The following is a number of questions on the data set which you should answer using numpy. You should not use any loops. Most questions can be answered with just one line of Python code. There is no restriction that you must use as few lines of code as possible. You can break the steps up into multiple lines of code if you want, especially for Questions 7 and 8 which have several steps. There is only one restriction: no loops.

You should copy your Python code to a script so that you can show your tutor later on. Another reason is that we will work on this data set again in a later lab.

If you want to check your answers, some of them are on this page.

Determine the annual average sea ice extent, i.e. for each year, compute the average of all the half-monthly measurements over that year. Store the answer in the variable avg_sea_ice_annual. You should plot the annual average sea ice extent in Figure 2 to have a look.

Determine the average sea ice extent for each half-month, i.e. average over the years for each half-month.

Determine the average sea ice extent over the entire data collection.
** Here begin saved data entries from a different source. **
/-- What cuts must share to become one pattern cut, beside their items (R27 conditions 1 to 3): the loop stack, MODE, every
register and predicate; and, since a cut has one of each and seaming changes no result (R28, R40), the crew, role, allotment, bindings
and trap state (DEDUCED, log 42). -/
def Cut.sameSeam (c d : Cut) : Bool :=
  c.ctx.pc == d.ctx.pc && c.ctx.loops == d.ctx.loops && c.ctx.mode == d.ctx.mode && c.ctx.v == d.ctx.v && c.ctx.o == d.ctx.o
    && c.ctx.preds.drop 1 == d.ctx.preds.drop 1 && c.crew == d.crew && c.binds == d.binds && c.role == d.role
    && c.allot == d.allot && c.trap.inh == d.trap.inh && c.trap.hv == d.trap.hv && c.trap.off == d.trap.off

/-- The active items of a cut. -/
def Cut.activeItems (c : Cut) : List Item := c.positions.map c.item

/-- The place of an item in a box's linear order. -/
def Box.place (b : Box) (it : Item) : Nat := ((it.z - b.lo.z) * b.ny + (it.y - b.lo.y)) * b.nx + (it.x - b.lo.x)

/-- Whether items are consecutive in a box's linear order. -/
def consecutive (b : Box) (its : List Item) : Bool :=
  let ps := its.map b.place
  ps.foldl Nat.max 0 + 1 == leastOf 0 ps + ps.length

/-- The box that a group of cuts covers, where they may become one pattern cut (R27 condition 4). -/
def groupBox (g : List Cut) : Option Box :=
  let its := g.flatMap Cut.activeItems
  let b := boundingBox its
  if b.size = its.length ∧ g.all (fun c => consecutive b c.activeItems) then some b else none

/-- Adds a cut to the first group whose union with it meets the conditions, or starts a new group (R174). -/
def joinGroup (c : Cut) : List (List Cut) → List (List Cut)
  | [] => [[c]]
  | g :: gs => if g.all (fun d => d.sameSeam c) && (groupBox (g ++ [c])).isSome then (g ++ [c]) :: gs else g :: joinGroup c gs

/-- The Foreman that takes the pattern cut of a group, within the limits of R21: its lowest cut's Bench, for cuts in no crew the
placement's others next; none where 64 pattern cuts live or every Foreman holds 16, and the group then goes on as it stood (DESIGN CHOICE, log 94). -/
def seamForeman (s : State) (g : List Cut) (p : Cut) : Option Nat :=
  let ps := s.cuts.filter fun d => d.isPattern && !g.any (·.uid == d.uid)
  let bs := p.place.bench :: (if p.crew.isSome then [] else placement s (s.launchOf p.lid).part)
  if (ps.filter (·.lid == p.lid)).length < Config.boltLimit then
    bs.find? fun b => decide ((ps.filter (·.place == .foreman b)).length < Config.foremanLimit)
  else none

/-- The pattern cut that a group becomes (R174). -/
def seamed (s : State) (g : List Cut) (b : Box) : Option Cut :=
  match g with
  | [] => none
  | p :: _ =>
    let j := joinInto p g
    (seamForeman s g p).map fun f => { j with
      kind := .pattern, frag := 0, first := ilOf (s.launchOf p.lid) b.lo, parent := p.uid, box := b, items := []
      place := .foreman f, ctx := { j.ctx with active := 0 } }

/-- One group goes on after the wait (R174). -/
def State.seamGroupOn (s : State) (g : List Cut) : State :=
  let lone := match g with | [c] => c.isPattern | _ => false
  match if lone then none else (groupBox g).bind (seamed s g) with
  | some k =>
    let t := g.foldl (fun (s : State) (d : Cut) => s.freshFor d.place.bench k.place.bench) s
    (t.replaceCuts g k).retired k.resume
  | none => g.foldl (fun s c => s.retired c.resume) s

/-- The end of the wait at one `SEAM` of a launch: the waiting cuts group in ascending identifier order (R174). -/
def State.seamEnd (s : State) (lid : Nat) (pc : W64) : State :=
  let ws := sortBy (·.cutid.toNat) (s.cuts.filter fun c => c.lid == lid && (c.seaming pc).isSome)
  (ws.foldl (fun gs c => joinGroup c gs) []).foldl State.seamGroupOn s

/-- The first arrival at a `SEAM` of a launch where cuts wait for partners. -/
def seamSince (s : State) (lid : Nat) (pc : W64) : Option Nat :=
  match (s.cuts.filter (·.lid == lid)).filterMap (·.seaming pc) with
  | [] => none
  | n :: ns => some (ns.foldl Nat.min n)

/-- SEAM_WAIT_LIMIT: 64 cycles after the first arrival, outside quantum mode (R174). -/
def execSeamWaitLimit (lid : Nat) (pc : W64) (s : State) : Host.Outcome State Fault Refusal :=
  .next (match seamSince s lid pc with
    | some n => if !(s.launchOf lid).qm ∧ n + Config.seamWait ≤ s.cycle ∧ !seamHalted s lid pc then s.seamEnd lid pc else s
    | none => s)

/-- SEAM_WAIT_END: every live cut of the launch waits at this `SEAM` (R174). -/
def execSeamWaitEnd (lid : Nat) (pc : W64) (s : State) : Host.Outcome State Fault Refusal :=
  .next (if (seamSince s lid pc).isSome ∧ !(s.launchOf lid).qm
      ∧ (s.cuts.filter (·.lid == lid)).all (fun c => (c.seaming pc).isSome) ∧ !seamHalted s lid pc then s.seamEnd lid pc
    else s)

end Sys2Proof.Machine
end

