/-! ## Immediates and constants (R116, R117) -/

/-- `ADDI` adds the immediate itself, so the affine test uses it unread (R111, R116). -/
def execAddi (d a : Opnd) (i : BitVec 11) (s : State) := operate (.addi d a i) s fun c =>
  s.affine1 c d a (fun x => wrapTo c.et (intValue c.et x + i.toInt)) fun x =>
    match c.contrib c.et x with
    | some p => c.affineP c.et (p.base + imm64 i) p.sx p.sy p.sz fun it => c.cornerValue c.et x it + i.toInt
    | none => none
def execAndi (d a : Opnd) (i : BitVec 11) (s : State) := operate (.andi d a i) s fun c => s.int1 c d a (opAnd c.et · (imm64 i))
def execOri (d a : Opnd) (i : BitVec 11) (s : State) := operate (.ori d a i) s fun c => s.int1 c d a (opOr c.et · (imm64 i))
def execXori (d a : Opnd) (i : BitVec 11) (s : State) := operate (.xori d a i) s fun c => s.int1 c d a (opXor c.et · (imm64 i))
def execShli (d a : Opnd) (i : BitVec 11) (s : State) := operate (.shli d a i) s fun c =>
  s.affine1 c d a (shlBy c.et · i.toNat) fun x => c.affineShl x i.toNat
def execShri (d a : Opnd) (i : BitVec 11) (s : State) := operate (.shri d a i) s fun c => s.int1 c d a (shrBy c.et · i.toNat)
def execSari (d a : Opnd) (i : BitVec 11) (s : State) := operate (.sari d a i) s fun c => s.int1 c d a (sarBy c.et · i.toNat)
def execMuli (d a : Opnd) (i : BitVec 11) (s : State) := operate (.muli d a i) s fun c =>
  s.affine1 c d a (fun x => wrapTo c.et (intValue c.et x * i.toInt)) fun x => c.affineMul c.et x i.toInt
def execMovx (d : Opnd) (i : BitVec 18) (s : State) := operate (.movx d i) s fun c =>
  s.write c [d] c.gov d (c.map1 (opMovx i) (c.read s d []))
def execMovi (d : Opnd) (i : BitVec 18) (s : State) := operate (.movi d i) s fun c => s.write c [] c.gov d (uVal (i.signExtend 64))

/-! ## Division (R118) -/

/-- A division: quotient to `d` and `l0`, remainder to `l1`; a zero divisor sets DZ in the lanes that perform (R76, R118). -/
def State.divide (s : State) (c : Cut) (signed : Bool) (la : Nat) (d a b : Opnd) : State :=
  let x := c.read s a []
  let y := c.read s b [a]
  let dz := fun (v : W64) => if lowBits c.et v = 0 then flagDZ else 0
  let fls := if x.isU && y.isU then [dz y.base] else (List.range 32).map fun i => dz (c.valAt y i)
  s.writeLong c [a, b] d la (c.map2 (opQuot signed c.et) x y) (some (c.map2 (opRem signed c.et) x y)) fls

def execDiv (l : BitVec 4) (d a b : Opnd) (s : State) := operate (.div l d a b) s fun c => s.divide c true l.toNat d a b
def execDivu (l : BitVec 4) (d a b : Opnd) (s : State) := operate (.divu l d a b) s fun c => s.divide c false l.toNat d a b

/-! ## Four-operand multiply-add (R119) -/

/-- Three register inputs. -/
def State.int3 (s : State) (c : Cut) (d a b e : Opnd) (f : W64 → W64 → W64 → W64) : State :=
  s.write c [a, b, e] c.gov d (c.map3 f (c.read s a []) (c.read s b [a]) (c.read s e [a, b]))

def execMadw (d a b e : Opnd) (s : State) := operate (.madw d a b e) s fun c => s.int3 c d a b e (opMadw c.et)
def execMadl (d a b e : Opnd) (s : State) := operate (.madl d a b e) s fun c => s.int3 c d a b e (opMadl c.et)

end Sys2Proof.Machine
end

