/-- Writes bytes at offsets of a space: in the frame of a RES page, otherwise in its backing (R205, R210). Beyond the space's
length there is no page to write. A byte that is written loses its fault (DESIGN CHOICE, log 103). -/
def State.spaceWrite (s : State) (key : Nat) (bytes : List (Nat × Byte)) : State :=
  let bs := bytes.filter fun b => decide (b.1 < ((s.crewOf key).map Crew.length).getD 0)
  (distinct (bs.map (·.1 / Config.scratchPage))).foldl (fun s n =>
    match s.crewOf key with
    | none => s
    | some k =>
      let mine := (bs.filter fun b => b.1 / Config.scratchPage == n).map fun b => (b.1 % Config.scratchPage, b.2)
      let p := k.page n
      let bad := p.bad.filter fun b => !mine.any (·.1 == b.1)
      if p.state = .res then s.putCrew (k.setPage n { p with dirty := true, bad := bad, data := scatter p.data 0 mine })
      else match k.bytesOf s n with
        | none => s.backBytes k n mine
        | some old => (s.putCrew (k.setPage n { p with bad := bad })).backPage key n (mine.foldl (fun ys b => ys.set b.1 b.2) old)) s

/-- Makes pages of a space ZERO, with pin count 0 (R207). -/
def State.spaceFree (s : State) (key lo n : Nat) : State :=
  match s.crewOf key with
  | none => s
  | some k => s.putCrew { k with pages := (List.range k.pages.length).map fun i => if lo ≤ i ∧ i < lo + n then SPage.zero else k.page i }

/-- The cut's own effects of the quantum on its space, in program order (R38, R205). -/
def ownScratch (s : State) (c : Cut) (key : Nat) : List QEffect :=
  (s.qeff.filter fun q => decide (q.uid ∈ c.lineage)).filterMap fun q => match q.eff with
    | .scratch k bs => if k = key then some (.scratch k bs) else none
    | .sfree k lo n => if k = key then some (.sfree k lo n) else none
    | .pin k lo n up => if k = key then some (.pin k lo n up) else none
    | .touch k ns => if k = key then some (.touch k ns) else none
    | _ => none

/-- The offsets among some of a space's that hold a fault in a frame: lasting ones, or transient ones. A byte that the cut's own quantum
has written is read from there. -/
def Crew.faults (k : Crew) (own : List QEffect) (lasting : Bool) (offs : List Nat) : List Nat :=
  offs.filter fun off =>
    (k.page (off / Config.scratchPage)).bad.any (fun b => b.1 == off % Config.scratchPage && b.2 == lasting)
      && !own.any fun e => match e with
        | .scratch _ bs => bs.any (·.1 == off)
        | .sfree _ lo n => decide (Config.scratchPage * lo ≤ off ∧ off < Config.scratchPage * (lo + n))
        | _ => false

/-- What reading offsets of a space leaves of the faults in its frames: a transient one is clean on the retry, and is counted (R381,
R383). -/
def State.frameRead (s : State) (key : Nat) (own : List QEffect) (offs : List Nat) : State :=
  match s.crewOf key with
  | none => s
  | some k => (distinct (k.faults own false offs)).foldl (fun (s : State) off =>
      match s.crewOf key with
      | none => s
      | some k =>
        let n := off / Config.scratchPage
        let p := k.page n
        (s.putCrew (k.setPage n { p with bad := p.bad.filter fun b => b != (off % Config.scratchPage, false) })).countUp
          (regBrerr k.bench) 16 16 1) s

/-- Whether the pages of own `SFREE`s of the quantum are touched anew by an access: the commit leaves them touched (R207, R208). -/
def State.touches (s : State) (c : Cut) (key : Nat) (ns : List Nat) : State :=
  let freed := ns.filter fun n => (ownScratch s c key).any fun e => match e with
    | .sfree _ lo m => decide (lo ≤ n ∧ n < lo + m)
    | _ => false
  if freed.isEmpty then s else s.queueEffect c (c.ilLow s) (.touch key freed)

/-- The commit of a touch: a page that its `SFREE` has made ZERO is BACKED, with zeros (R201). -/
def State.commitTouch (s : State) (key : Nat) (ns : List Nat) : State :=
  ns.foldl (fun s n => match s.crewOf key with
    | none => s
    | some k => if (k.page n).state = .zero then s.backPage key n (List.replicate Config.scratchPage 0) else s) s

/-- Raises or lowers the pin counts of a range of pages. -/
def Crew.pin (k : Crew) (ns : List Nat) (up : Bool) : Crew :=
  ns.foldl (fun (k : Crew) p => k.setPage p { k.page p with pins := if up then (k.page p).pins + 1 else (k.page p).pins - 1 }) k

/-- One byte of a space as a cut reads it. -/
def scratchByte (s : State) (c : Cut) (k : Crew) (off : Nat) : Byte :=
  let p := k.page (off / Config.scratchPage)
  let b := if p.state = .zero then 0 else cellGet p.data (off % Config.scratchPage)
  (ownScratch s c k.key).foldl (fun b e => match e with
    | .scratch _ bs => bs.foldl (fun b x => if x.1 = off then x.2 else b) b
    | .sfree _ lo n => if Config.scratchPage * lo ≤ off ∧ off < Config.scratchPage * (lo + n) then 0 else b
    | _ => b) b

/-! ## `LDS` and `STS` (R202 to R206) -/

/-- The crew of a cut. -/
def Cut.crewIn (s : State) (c : Cut) : Option Crew := c.crew.bind s.crewOf

/-- The length of the space that a cut's scratch accesses use: the local store on a Mill (R265), 0 in no crew (R197). -/
def Cut.spaceLength (s : State) (c : Cut) : Nat :=
  if c.onMill then Config.localStore else ((c.crewIn s).map Crew.length).getD 0

/-- The cause of one scratch access (R203). -/
def scratchCause (len size : Nat) (a : W64) : Nat :=
  if len < a.toNat + size then causeBND else if a.toNat % size ≠ 0 then causeALN else 0

/-- The checks of R203: `none` where every item passes. -/
def checkScratch (s : State) (c : Cut) (size : Nat) (as : List ItemAcc) (lanes : List Nat → List Nat) : Option State :=
  let len := c.spaceLength s
  let bad := as.filter fun a => scratchCause len size a.ptr != 0
  match bad with
  | [] => none
  | a :: _ =>
    if c.isPattern then some (s.lanesOnly c)
    else some (s.stop c (c.cause (bad.foldl (fun m b => m ||| scratchCause len size b.ptr) 0) a.ptr (lanesWord (lanes (bad.map (·.pos))))))

/-- Whether the pages of some accesses are all RES (R204). -/
def scratchIn (s : State) (c : Cut) (as : List ItemAcc) : Bool :=
  c.onMill || match c.crewIn s with
    | some k => as.all fun a => (k.page (a.ptr.toNat / Config.scratchPage)).state == .res
    | none => true

/-- A scratch page fault: the cut waits for the pager; an access made once is every governed lane's (R204). -/
def State.scratchFault (s : State) (c : Cut) (once : Bool) (as : List ItemAcc) : State :=
  let accs := if once then as.flatMap fun a => c.governed.map fun i => (i, a.ptr.toNat) else as.map fun a => (a.pos, a.ptr.toNat)
  s.hold c (.scratchPage accs)

/-- The element that an item loads. -/
def scratchLoad (s : State) (c : Cut) (et size : Nat) (a : W64) : W64 :=
  let bs := if c.onMill then cellsGet c.localMem a.toNat size
    else match c.crewIn s with
      | some k => (List.range size).map fun i => scratchByte s c k (a.toNat + i)
      | none => []
  extend et (natLE bs)

/-- The offsets that an access reads. -/
def ItemAcc.offsets (a : ItemAcc) (size : Nat) : List Nat := (List.range size).map (a.ptr.toNat + ·)

/-- The accesses of an `LDS` that meet an uncorrectable fault in a frame (R205). -/
def scratchErrs (s : State) (c : Cut) (size : Nat) (as : List ItemAcc) : List ItemAcc :=
  if c.onMill then [] else match c.crewIn s with
    | none => []
    | some k => as.filter fun a => !(k.faults (ownScratch s c k.key) true (a.offsets size)).isEmpty

/-- An `LDS` whose pages are in their frames performs. An errored lane reads zero and is counted; under LF = 1 it sets its flag, and
otherwise raises ECC where that is delivered, once the instruction has performed (R126, R127, R205). -/
def State.scratchGo (s : State) (c : Cut) (srcs : List Opnd) (d : Opnd) (la et size : Nat) (once : Bool) (as : List ItemAcc) : State :=
  let errs := scratchErrs s c size as
  let load := fun (a : ItemAcc) => if errs.any (·.pos == a.pos) then 0 else scratchLoad s c et size a.ptr
  let val := fun (i : Nat) => match as.find? (·.pos == i) with
    | some a => load a
    | none => if c.performed i then c.kept d 0 i else 0
  let v := if once then uVal ((as.head?.map load).getD 0) else c.overLanes val
  let s := match c.crewIn s with
    | none => s
    | some k =>
      let s := s.frameRead k.key (ownScratch s c k.key) (as.flatMap fun (a : ItemAcc) => a.offsets size)
      if c.quantum s then s.touches c k.key (distinct (as.map fun (a : ItemAcc) => a.ptr.toNat / Config.scratchPage)) else s
  let named := if once then c.governed else errs.map (·.pos)
  match errs with
  | [] => s.writeLong c srcs d la v none []
  | a :: _ =>
    let s := s.countUp (regBrerr c.bench) 48 16 errs.length
    if c.flagPred.isNone && eccOn s (c.asid s) then
      if c.isPattern then s.lanesOnly c
      else (s.popAll c srcs).stop ((c.popped srcs).result c.gov d v)
        { c.cause causeECC a.ptr (lanesWord named) with done := c.allLanes }
    else s.await c srcs c.gov { Outst.of d et la (.value v none) with
      uniform := once, flagPred := c.flagPred, flagged := if c.isPattern then 1#32 else maskOf 32 (· ∈ named) }

/-- `LDS` (R203 to R205): made once where its inputs are U. -/
def execLds (l : BitVec 4) (d a b : Opnd) (s : State) := operate (.lds l d a b) s fun c =>
  let x := c.read s a []
  let y := c.read s b [a]
  let et := modeET c.ctx.mode
  let size := elemBytes et
  let u := x.isU && y.isU && c.replay == 0
  let all := c.accesses (c.sumAddr x y)
  let as := if u then all.take 1 else all
  if !readMayIssue s c then s.hold c .order
  else if c.gov = .none then s.write c [a, b] .none d (uVal 0)
  else if c.needsLanes c.gov (if u then uVal 0 else .lanes []) then s.lanesOnly c
  else match checkScratch s c size as (fun bad => if u then c.governed else bad) with
    | some t => t
    | none =>
      if !scratchIn s c as then s.scratchFault c u as
      else s.scratchGo c [a, b] d l.toNat et size u as

/-- The bytes that an `STS` writes, in ascending item order (R205). -/
def scratchBytes (c : Cut) (size : Nat) (v : RegVal) (as : List ItemAcc) : List (Nat × Byte) :=
  as.flatMap fun a =>
    let bs := bytesLE size (c.valAt v a.pos).toNat
    (List.range size).map fun k => (a.ptr.toNat + k, bs.getD k 0)

/-- An `STS` on a Mill writes the local store, and its attempt overflows where the undo log would need a 513th entry (R273). -/
def State.localStore (s : State) (c : Cut) (srcs : List Opnd) (bs : List (Nat × Byte)) : State :=
  let r := bs.foldl (fun (acc : Section × List Host.Cell) b => localWrite acc.1 acc.2 b.1 [b.2]) (c.sec, c.localMem)
  if Config.undoLimit < r.1.undo.length then (s.putSec c r.1 r.2).returnTrap { c with sec := r.1, localMem := r.2 } 2
  else
    let k : Cut := { c with sec := r.1, localMem := r.2 }
    (s.putSec c r.1 r.2).complete k srcs k

/-- `STS` (R203 to R205): a store that has performed once it reaches the frame (R206), or at the quantum commit (R38). -/
def execSts (d a b : Opnd) (s : State) := operate (.sts d a b) s fun c =>
  let x := c.read s a []
  let y := c.read s b [a]
  let v := c.read s d [a, b]
  let size := elemBytes (modeET c.ctx.mode)
  let as := c.accesses (c.sumAddr x y)
  let bs := scratchBytes c size v as
  if !effectMayIssue s c then s.hold c .order
  else match checkScratch s c size as id with
    | some t => t
    | none =>
      if !scratchIn s c as then s.scratchFault c false as
      else if as.isEmpty then s.complete c [a, b, d] c
      else if c.onMill then s.localStore c [a, b, d] bs
      else match c.crewIn s with
        | none => s.complete c [a, b, d] c
        | some k =>
          let t := if c.quantum s then s.queueEffect c (c.ilLow s) (.scratch k.key bs) else s.spaceWrite k.key bs
          t.complete c [a, b, d] c.effect

/-! ## The pager -/

/-- A page fault that cannot be resolved (R204). -/
def State.scratchPoison (s : State) (c : Cut) (accs : List (Nat × Nat)) (bad : List Nat) : State :=
  let xs := accs.filter fun a => decide (a.2 / Config.scratchPage ∈ bad)
  s.raiseAt c causeSPF (BitVec.ofNat 64 (leastOf 0 (xs.map (·.2)))) (xs.map (·.1))

/-- PAGE_IN (R204): the pager brings in every page that a faulting instruction touches, and raises SPF where a backing page is
not resident or cannot be read. With no frame to be had the instruction waits on. -/
def execPageIn (uid : Nat) (s : State) : Host.Outcome State Fault Refusal :=
  .next (match s.cutOf uid with
    | none => s
    | some c => match c.wait, if c.place.resident then c.crewIn s else none with
      | .scratchPage accs, some k =>
        let ns := distinct (accs.map (·.2 / Config.scratchPage))
        let bad := ns.filter fun n => (k.bytesOf s n).isNone
        if !bad.isEmpty then (bad.foldl (fun s n => s.backRead k n) s).scratchPoison c accs bad
        else match s.pagesUp k.key (ns.map (fun n => (k.key, n)) ++ heldPages s) ns with
          | (.res, _, t) => t
          | _ => s
      | _, _ => s)

/-! ## `SALLOC`, `SFREE`, `SPIN`, `SUNPIN` and `SPGQ` (R207, R208) -/

/-- The value of a register that is U, or equal in every governed item. -/
def Cut.governedOf (c : Cut) (v : RegVal) : Option W64 :=
  if v.isU then some v.base
  else match c.governed with
    | [] => some 0
    | i :: is => if is.all (fun j => c.valAt v j == c.valAt v i) then some (c.valAt v i) else none

/-- The pages of a range (R207): the first and how many. -/
def rangePages (a b : Nat) : Nat × Nat :=
  if b = 0 then (0, 0) else (a / Config.scratchPage, (a + b - 1) / Config.scratchPage + 1 - a / Config.scratchPage)

/-- What the four range instructions check first: a mixed guard and differing operands raise ILL, a false guard performs
nothing, and a range beyond the space raises BND (R207). -/
def State.scratchRange (s : State) (c : Cut) (a b : Opnd) (none_ : State) (whole : Bool) (go : Nat → Nat → State) : State :=
  let g := c.governed
  let x := c.governedOf (c.read s a [])
  let y := c.governedOf (c.read s b [a])
  if !g.isEmpty && g.length != c.positions.length then s.ill c
  else match x, y with
    | some x, some y =>
      let r := rangePages x.toNat y.toNat
      if g.isEmpty then none_
      else if y ≠ 0 ∧ c.spaceLength s < x.toNat + y.toNat then s.raiseAll c causeBND x
      else if whole && (x.toNat % Config.scratchPage != 0 || y.toNat % Config.scratchPage != 0) then s.raiseAll c causeALN x
      else go r.1 r.2
    | _, _ => s.ill c

/-- The pages of a range, ascending. -/
def pagesFrom (lo n : Nat) : List Nat := (List.range n).map (lo + ·)

/-- `SALLOC`: the pages of the range become RES in ascending order while frames are to be had outside it. -/
def execSalloc (d a b : Opnd) (s : State) := operate (.salloc d a b) s fun c =>
  s.scratchRange c a b (s.write c [a, b] .none d (uVal 0)) false fun lo n =>
    match c.crewIn s with
    | none => s.write c [a, b] .all d (uVal 0)
    | some k =>
      let ns := pagesFrom lo n
      let t := (s.pagesUp k.key (ns.map (fun p => (k.key, p)) ++ heldPages s) ns).2.2
      let k := (t.crewOf k.key).getD k
      let up := ns.filter fun p => (k.page p).state == .res
      let t := if c.quantum s then t.touches c k.key up else t
      t.write c.effect [a, b] .all d (uVal (BitVec.ofNat 64 up.length))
Store the answer in the variable avg_sea_ice which you will need later.

For each year, determine the number of half-months that exceeds the overall average calculated in Question 3.

Determine the number of years whose annual average is less than the overall average calculated in Question 3.

Determine the number of years, within the last 10 years of data, whose annual average is less than the overall average calculated in Question 3. (Note: Questions 5 and 6 together tell you something important about the status of ice extents.) Hint: You have learnt about list slicing in Week 3B. You can slice a numpy array in the same way. This question requires you to slice an array from the end of the array, not the beginning. Check the week 3B lecture where we covered this if you need a refresher. There are also examples from Week 5C.

Determine the 10 years that have the lowest 10 annual average sea ice extents. You should arrange the 10 years such that their corresponding annual averages are sorted in ascending order. That is, the first year in the list is the year that has the lowest annual average sea ice extent, the second year has the second lowest annual average and so on. Hint: Use the numpy.argsort() function (link to the argsort() manual page) to get a list of sorted indexes. Think about what you want to sort by (one of the variables you made earlier in the problem), use argsort() on it and then use those indexes on the array years. If you’re confused check out the first example on the argsort() page and understand what it’s doing (the other examples are a bit more complicated).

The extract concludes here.